418 Cubic Equations in Real Numbers
That’s a reasonable question. Dividing through by x can “knock the equation down” from third degree to
second degree—or so we might be tempted to believe. Let’s try it and see what happens! We get
(x^3 + 14 x^2 + 48 x ) / x= 0/x
which apparently simplifies to
x^3 /x+ 14 x^2 /x+ 48 x/x= 0
and further to
x^2 + 14 x+ 48 = 0
This is a quadratic that can be factored into
(x+ 6)(x+ 8) = 0
The roots x=−6 or x=−8 come out of this process. We conclude that the solution set X for the original
cubic must be {−6,−8}. That’s easy, isn’t it? Not so fast! It’s also wrong, because it’s incomplete. Let’s find
out how to get it right.
Here’s a challenge!
Solve the following cubic equation in a way that works properly:
x^3 + 14 x^2 + 48 x= 0
Solution
We’ve seen this equation in its binomial factor form.

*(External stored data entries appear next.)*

-- ==== Sys2Proof/Machine/Dispatch.lean ====
section
/-! DEFINITION. The meaning of every step: one arm per constructor of Instr, each one call. -/
namespace Sys2Proof.Machine

/-- What a step does. -/
def exec (i : Instr) (s : State) : Host.Outcome State Fault Refusal :=
  match i with
  | .iadd a1 => Sys2Proof.Machine.execIadd a1 s
  | .isub a1 => Sys2Proof.Machine.execIsub a1 s
  | .imul a1 a2 a3 => Sys2Proof.Machine.execImul a1 a2 a3 s
  | .imad a1 => Sys2Proof.Machine.execImad a1 s
  | .imin a1 a2 => Sys2Proof.Machine.execImin a1 a2 s
  | .imax a1 a2 => Sys2Proof.Machine.execImax a1 a2 s
  | .iabs a1 => Sys2Proof.Machine.execIabs a1 s
  | .icmp a1 a2 a3 => Sys2Proof.Machine.execIcmp a1 a2 a3 s
  | .lop3 a1 a2 => Sys2Proof.Machine.execLop3 a1 a2 s
  | .shl a1 => Sys2Proof.Machine.execShl a1 s
  | .shr a1 a2 => Sys2Proof.Machine.execShr a1 a2 s
  | .shf a1 a2 => Sys2Proof.Machine.execShf a1 a2 s
  | .popc a1 => Sys2Proof.Machine.execPopc a1 s
  | .clz a1 => Sys2Proof.Machine.execClz a1 s
  | .brev a1 => Sys2Proof.Machine.execBrev a1 s
  | .bfx a1 a2 => Sys2Proof.Machine.execBfx a1 a2 s
  | .bfi a1 => Sys2Proof.Machine.execBfi a1 s
  | .prmt a1 => Sys2Proof.Machine.execPrmt a1 s
  | .sel a1 a2 => Sys2Proof.Machine.execSel a1 a2 s
  | .mov a1 => Sys2Proof.Machine.execMov a1 s
  | .movi a1 a2 a3 a4 => Sys2Proof.Machine.execMovi a1 a2 a3 a4 s
  | .movs a1 a2 a3 a4 => Sys2Proof.Machine.execMovs a1 a2 a3 a4 s
  | .plop a1 => Sys2Proof.Machine.execPlop a1 s
  | .fadd a1 a2 => Sys2Proof.Machine.execFadd a1 a2 s
  | .fmul a1 a2 => Sys2Proof.Machine.execFmul a1 a2 s
  | .ffma a1 a2 => Sys2Proof.Machine.execFfma a1 a2 s
  | .fmin a1 a2 => Sys2Proof.Machine.execFmin a1 a2 s
  | .fmax a1 a2 => Sys2Proof.Machine.execFmax a1 a2 s
  | .fcmp a1 a2 a3 => Sys2Proof.Machine.execFcmp a1 a2 a3 s
  | .fcls a1 a2 => Sys2Proof.Machine.execFcls a1 a2 s
  | .frcp a1 a2 => Sys2Proof.Machine.execFrcp a1 a2 s
  | .frsq a1 a2 => Sys2Proof.Machine.execFrsq a1 a2 s
  | .fsqrt a1 a2 => Sys2Proof.Machine.execFsqrt a1 a2 s
  | .fexp2 a1 a2 => Sys2Proof.Machine.execFexp2 a1 a2 s
  | .flog2 a1 a2 => Sys2Proof.Machine.execFlog2 a1 a2 s
  | .cvt a1 a2 a3 a4 a5 => Sys2Proof.Machine.execCvt a1 a2 a3 a4 a5 s
  | .qpack a1 a2 => Sys2Proof.Machine.execQpack a1 a2 s
  | .qunpk a1 a2 => Sys2Proof.Machine.execQunpk a1 a2 s
  | .rand a1 a2 a3 a4 => Sys2Proof.Machine.execRand a1 a2 a3 a4 s
  | .ld a1 => Sys2Proof.Machine.execLd a1 s
  | .st a1 => Sys2Proof.Machine.execSt a1 s
  | .ldb a1 => Sys2Proof.Machine.execLdb a1 s
  | .stb a1 => Sys2Proof.Machine.execStb a1 s
  | .ldc a1 a2 a3 a4 => Sys2Proof.Machine.execLdc a1 a2 a3 a4 s
  | .atom a1 => Sys2Proof.Machine.execAtom a1 s
  | .ared a1 => Sys2Proof.Machine.execAred a1 s
  | .amaxp a1 => Sys2Proof.Machine.execAmaxp a1 s
  | .mwait a1 => Sys2Proof.Machine.execMwait a1 s
  | .fence a1 => Sys2Proof.Machine.execFence a1 s
  | .pref a1 => Sys2Proof.Machine.execPref a1 s
  | .cflush a1 => Sys2Proof.Machine.execCflush a1 s
  | .shfl a1 => Sys2Proof.Machine.execShfl a1 s
  | .vote a1 a2 a3 a4 => Sys2Proof.Machine.execVote a1 a2 a3 a4 s
  | .gred a1 a2 a3 a4 a5 => Sys2Proof.Machine.execGred a1 a2 a3 a4 a5 s
  | .gscan a1 a2 a3 a4 a5 a6 => Sys2Proof.Machine.execGscan a1 a2 a3 a4 a5 a6 s
  | .matchv a1 a2 a3 => Sys2Proof.Machine.execMatchv a1 a2 a3 s
  | .mma a1 => Sys2Proof.Machine.execMma a1 s
  | .bset a1 a2 a3 a4 => Sys2Proof.Machine.execBset a1 a2 a3 a4 s
  | .bsetFree a1 a2 a3 => Sys2Proof.Machine.execBsetFree a1 a2 a3 s
  | .accopen a1 => Sys2Proof.Machine.execAccopen a1 s
  | .accclose => Sys2Proof.Machine.execAccclose s
  | .accz a1 a2 a3 => Sys2Proof.Machine.execAccz a1 a2 a3 s
  | .accmov a1 a2 a3 => Sys2Proof.Machine.execAccmov a1 a2 a3 s
  | .accld a1 => Sys2Proof.Machine.execAccld a1 s
  | .accst a1 => Sys2Proof.Machine.execAccst a1 s
  | .bndthr a1 a2 a3 => Sys2Proof.Machine.execBndthr a1 a2 a3 s
  | .bndrd a1 a2 a3 a4 => Sys2Proof.Machine.execBndrd a1 a2 a3 a4 s
  | .mqrun a1 a2 a3 => Sys2Proof.Machine.execMqrun a1 a2 a3 s
  | .cpy a1 => Sys2Proof.Machine.execCpy a1 s
  | .gath a1 a2 a3 => Sys2Proof.Machine.execGath a1 a2 a3 s
  | .scat a1 a2 a3 => Sys2Proof.Machine.execScat a1 a2 a3 s
  | .nzscan a1 a2 a3 => Sys2Proof.Machine.execNzscan a1 a2 a3 s
  | .ownE a1 a2 a3 => Sys2Proof.Machine.execOwnE a1 a2 a3 s
  | .ownT a1 a2 a3 => Sys2Proof.Machine.execOwnT a1 a2 a3 s
  | .relent a1 a2 a3 a4 a5 => Sys2Proof.Machine.execRelent a1 a2 a3 a4 a5 s
  | .relsealSeal a1 a2 a3 => Sys2Proof.Machine.execRelsealSeal a1 a2 a3 s
  | .relsealRec a1 a2 a3 a4 a5 => Sys2Proof.Machine.execRelsealRec a1 a2 a3 a4 a5 s
  | .relsealFree a1 a2 a3 => Sys2Proof.Machine.execRelsealFree a1 a2 a3 s
  | .relgrp a1 a2 a3 a4 => Sys2Proof.Machine.execRelgrp a1 a2 a3 a4 s
  | .reljoin a1 a2 a3 a4 a5 => Sys2Proof.Machine.execReljoin a1 a2 a3 a4 a5 s
  | .relmrg a1 a2 a3 a4 => Sys2Proof.Machine.execRelmrg a1 a2 a3 a4 s
  | .relstat a1 a2 a3 => Sys2Proof.Machine.execRelstat a1 a2 a3 s
  | .nop a1 a2 => Sys2Proof.Machine.execNop a1 a2 s
  | .bra a1 a2 a3 => Sys2Proof.Machine.execBra a1 a2 a3 s
  | .braPop a1 a2 a3 a4 => Sys2Proof.Machine.execBraPop a1 a2 a3 a4 s
  | .brm a1 => Sys2Proof.Machine.execBrm a1 s
  | .jmp a1 a2 => Sys2Proof.Machine.execJmp a1 a2 s
  | .call a1 a2 a3 => Sys2Proof.Machine.execCall a1 a2 a3 s
  | .ret a1 a2 => Sys2Proof.Machine.execRet a1 a2 s
  | .exit a1 a2 => Sys2Proof.Machine.execExit a1 a2 s
  | .rcvpush a1 a2 => Sys2Proof.Machine.execRcvpush a1 a2 s
  | .rcvdrop a1 a2 => Sys2Proof.Machine.execRcvdrop a1 a2 s
  | .regang a1 => Sys2Proof.Machine.execRegang a1 s
  | .regangAll a1 => Sys2Proof.Machine.execRegangAll a1 s
  | .yield a1 a2 a3 => Sys2Proof.Machine.execYield a1 a2 a3 s
  | .bar a1 a2 a3 a4 => Sys2Proof.Machine.execBar a1 a2 a3 a4 s
  | .phwait a1 a2 a3 a4 a5 => Sys2Proof.Machine.execPhwait a1 a2 a3 a4 a5 s
  | .phflip a1 a2 a3 a4 => Sys2Proof.Machine.execPhflip a1 a2 a3 a4 s
  | .bcbarm a1 a2 a3 a4 => Sys2Proof.Machine.execBcbarm a1 a2 a3 a4 s
  | .bcbwait a1 a2 a3 => Sys2Proof.Machine.execBcbwait a1 a2 a3 s
  | .phend a1 a2 => Sys2Proof.Machine.execPhend a1 a2 s
  | .emit a1 a2 a3 a4 => Sys2Proof.Machine.execEmit a1 a2 a3 a4 s
  | .sigchk a1 a2 => Sys2Proof.Machine.execSigchk a1 a2 s
  | .trap a1 a2 => Sys2Proof.Machine.execTrap a1 a2 s
  | .rtt => Sys2Proof.Machine.execRtt s
  | .srget a1 a2 a3 => Sys2Proof.Machine.execSrget a1 a2 a3 s
  | .srset a1 a2 a3 => Sys2Proof.Machine.execSrset a1 a2 a3 s
  | .pmoff => Sys2Proof.Machine.execPmoff s
  | .pmon => Sys2Proof.Machine.execPmon s
  | .flushp a1 a2 => Sys2Proof.Machine.execFlushp a1 a2 s
  | .tlbinv a1 a2 a3 => Sys2Proof.Machine.execTlbinv a1 a2 a3 s
  | .pqpop a1 a2 a3 a4 a5 => Sys2Proof.Machine.execPqpop a1 a2 a3 a4 a5 s
  | .ctxkill a1 a2 => Sys2Proof.Machine.execCtxkill a1 a2 s
  | .cstateRead a1 a2 a3 a4 => Sys2Proof.Machine.execCstateRead a1 a2 a3 a4 s
  | .cstateReserve a1 a2 a3 a4 => Sys2Proof.Machine.execCstateReserve a1 a2 a3 a4 s
  | .cstateRelease a1 a2 a3 a4 => Sys2Proof.Machine.execCstateRelease a1 a2 a3 a4 s
  | .cdrain a1 a2 a3 a4 => Sys2Proof.Machine.execCdrain a1 a2 a3 a4 s
  | .cretire a1 a2 a3 => Sys2Proof.Machine.execCretire a1 a2 a3 s
  | .wearrdSelf a1 a2 a3 => Sys2Proof.Machine.execWearrdSelf a1 a2 a3 s
  | .wearrd a1 a2 a3 a4 => Sys2Proof.Machine.execWearrd a1 a2 a3 a4 s
  | .tstrun a1 a2 a3 => Sys2Proof.Machine.execTstrun a1 a2 a3 s
  | .tstabt a1 a2 => Sys2Proof.Machine.execTstabt a1 a2 s
  | .clauseIssue a1 a2 => Sys2Proof.Machine.execClauseIssue a1 a2 s
  | .gangForced a1 a2 => Sys2Proof.Machine.execGangForced a1 a2 s
  | .regangWindowExpiry a1 a2 => Sys2Proof.Machine.execRegangWindowExpiry a1 a2 s
  | .homeLoadRequest a1 a2 a3 => Sys2Proof.Machine.execHomeLoadRequest a1 a2 a3 s
  | .loadReply a1 a2 => Sys2Proof.Machine.execLoadReply a1 a2 s
  | .homeStoreApply a1 a2 => Sys2Proof.Machine.execHomeStoreApply a1 a2 s
  | .homeAtomicApply a1 a2 => Sys2Proof.Machine.execHomeAtomicApply a1 a2 s
  | .routerMerge a1 a2 => Sys2Proof.Machine.execRouterMerge a1 a2 s
  | .atomicAck a1 a2 => Sys2Proof.Machine.execAtomicAck a1 a2 s
  | .mwaitPoll a1 => Sys2Proof.Machine.execMwaitPoll a1 s
  | .ptsTick a1 => Sys2Proof.Machine.execPtsTick a1 s
  | .fenceComplete a1 a2 => Sys2Proof.Machine.execFenceComplete a1 a2 s
  | .pageWalk a1 => Sys2Proof.Machine.execPageWalk a1 s
  | .hostPeerWrite a1 a2 a3 => Sys2Proof.Machine.execHostPeerWrite a1 a2 a3 s
  | .hostPeerRead a1 a2 a3 => Sys2Proof.Machine.execHostPeerRead a1 a2 a3 s
  | .flushProbeReturn a1 a2 => Sys2Proof.Machine.execFlushProbeReturn a1 a2 s
  | .sysWriteComplete a1 => Sys2Proof.Machine.execSysWriteComplete a1 s
  | .sysReadReturn a1 a2 a3 => Sys2Proof.Machine.execSysReadReturn a1 a2 a3 s
  | .migrationSwitch a1 => Sys2Proof.Machine.execMigrationSwitch a1 s
  | .migrationRelease a1 => Sys2Proof.Machine.execMigrationRelease a1 s
  | .matrixOperandError a1 a2 a3 a4 => Sys2Proof.Machine.execMatrixOperandError a1 a2 a3 a4 s
  | .fusionWindowClose a1 => Sys2Proof.Machine.execFusionWindowClose a1 s
  | .matrixPass a1 => Sys2Proof.Machine.execMatrixPass a1 s
  | .mtxEntryForced a1 a2 => Sys2Proof.Machine.execMtxEntryForced a1 a2 s
  | .mqrunCommandApply a1 a2 => Sys2Proof.Machine.execMqrunCommandApply a1 a2 s
  | .asyncOpStart a1 => Sys2Proof.Machine.execAsyncOpStart a1 s
  | .cpyChunk a1 a2 => Sys2Proof.Machine.execCpyChunk a1 a2 s
  | .asyncRow a1 a2 => Sys2Proof.Machine.execAsyncRow a1 a2 s
  | .asyncOpComplete a1 a2 => Sys2Proof.Machine.execAsyncOpComplete a1 a2 s
  | .relationGrouping a1 => Sys2Proof.Machine.execRelationGrouping a1 s
  | .reljoinPairs a1 a2 => Sys2Proof.Machine.execReljoinPairs a1 a2 s
  | .relmrgComplete a1 a2 => Sys2Proof.Machine.execRelmrgComplete a1 a2 s
  | .joinSpawnStart a1 => Sys2Proof.Machine.execJoinSpawnStart a1 s
  | .queueTailWake a1 => Sys2Proof.Machine.execQueueTailWake a1 s
  | .admitLaunch a1 => Sys2Proof.Machine.execAdmitLaunch a1 s
  | .teamBind a1 => Sys2Proof.Machine.execTeamBind a1 s
  | .preemptionSave a1 => Sys2Proof.Machine.execPreemptionSave a1 s
  | .teamResume a1 => Sys2Proof.Machine.execTeamResume a1 s
  | .phaseStart a1 a2 => Sys2Proof.Machine.execPhaseStart a1 a2 s
  | .launchComplete a1 => Sys2Proof.Machine.execLaunchComplete a1 s
  | .forcedPartialLaunch a1 => Sys2Proof.Machine.execForcedPartialLaunch a1 s
  | .roundCommit a1 => Sys2Proof.Machine.execRoundCommit a1 s
  | .engineStopRecord a1 a2 a3 => Sys2Proof.Machine.execEngineStopRecord a1 a2 a3 s
  | .haltComplete a1 => Sys2Proof.Machine.execHaltComplete a1 s
  | .watchdogExpiry a1 => Sys2Proof.Machine.execWatchdogExpiry a1 s
  | .deadDrainComplete a1 => Sys2Proof.Machine.execDeadDrainComplete a1 s
  | .monitorMeasurement a1 a2 => Sys2Proof.Machine.execMonitorMeasurement a1 a2 s
  | .wearCharge a1 a2 a3 a4 => Sys2Proof.Machine.execWearCharge a1 a2 a3 a4 s
  | .wearFlashWrite => Sys2Proof.Machine.execWearFlashWrite s
  | .quadRetirement a1 => Sys2Proof.Machine.execQuadRetirement a1 s
  | .testDueNotice a1 => Sys2Proof.Machine.execTestDueNotice a1 s
  | .testOverdue a1 => Sys2Proof.Machine.execTestOverdue a1 s
  | .testRunComplete a1 a2 => Sys2Proof.Machine.execTestRunComplete a1 a2 s
  | .testAbortComplete a1 => Sys2Proof.Machine.execTestAbortComplete a1 s
  | .powerCap a1 a2 => Sys2Proof.Machine.execPowerCap a1 a2 s
  | .thermalThrottle a1 a2 => Sys2Proof.Machine.execThermalThrottle a1 a2 s
  | .thermalTrip => Sys2Proof.Machine.execThermalTrip s
  | .coldReset => Sys2Proof.Machine.execColdReset s
  | .warmReset => Sys2Proof.Machine.execWarmReset s
  | .createctx a1 a2 a3 a4 a5 a6 a7 => Sys2Proof.Machine.execCreatectx a1 a2 a3 a4 a5 a6 a7 s
  | .killctx a1 a2 => Sys2Proof.Machine.execKillctx a1 a2 s
  | .resume a1 a2 => Sys2Proof.Machine.execResume a1 a2 s
  | .notifymap a1 a2 a3 => Sys2Proof.Machine.execNotifymap a1 a2 a3 s
  | .hostTlbinv a1 a2 a3 a4 => Sys2Proof.Machine.execHostTlbinv a1 a2 a3 a4 s
  | .migrate a1 a2 a3 a4 => Sys2Proof.Machine.execMigrate a1 a2 a3 a4 s
  | .setroute a1 a2 => Sys2Proof.Machine.execSetroute a1 a2 s
  | .evring a1 a2 a3 => Sys2Proof.Machine.execEvring a1 a2 a3 s
  | .wearcopy a1 a2 a3 => Sys2Proof.Machine.execWearcopy a1 a2 a3 s
  | .atsTranslation a1 a2 a3 => Sys2Proof.Machine.execAtsTranslation a1 a2 a3 s
  | .priResponse a1 a2 a3 => Sys2Proof.Machine.execPriResponse a1 a2 a3 s
  | .priTimeout a1 a2 => Sys2Proof.Machine.execPriTimeout a1 a2 s
  | .atsInvalidation a1 a2 => Sys2Proof.Machine.execAtsInvalidation a1 a2 s
  | .lockInterface a1 => Sys2Proof.Machine.execLockInterface a1 s
  | .startInterface a1 => Sys2Proof.Machine.execStartInterface a1 s
  | .stopInterface a1 => Sys2Proof.Machine.execStopInterface a1 s
  | .tdiError a1 => Sys2Proof.Machine.execTdiError a1 s
  | .spdmRequest a1 => Sys2Proof.Machine.execSpdmRequest a1 s
  | .flitReceive a1 a2 => Sys2Proof.Machine.execFlitReceive a1 a2 s
  | .linkRetrain a1 a2 => Sys2Proof.Machine.execLinkRetrain a1 a2 s
  | .powerLoss => Sys2Proof.Machine.execPowerLoss s
  | .dieReset a1 => Sys2Proof.Machine.execDieReset a1 s
  | .privateRangeZeroed a1 => Sys2Proof.Machine.execPrivateRangeZeroed a1 s

end Sys2Proof.Machine
end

Suppose that we could look at the above equation and
see the binomial factor version immediately:
x(x+ 6)(x+ 8) = 0
To find the first root, we can take literally the simple first-degree equation
x= 0
To find the second root, we take the first-degree equation
x+ 6 = 0
which resolves to x=−6. To find the third root, we take the first-degree equation
x+ 8 = 0
which resolves to x=−8. The real roots of the cubic are therefore
x= 0 or x=−6 or x=− 8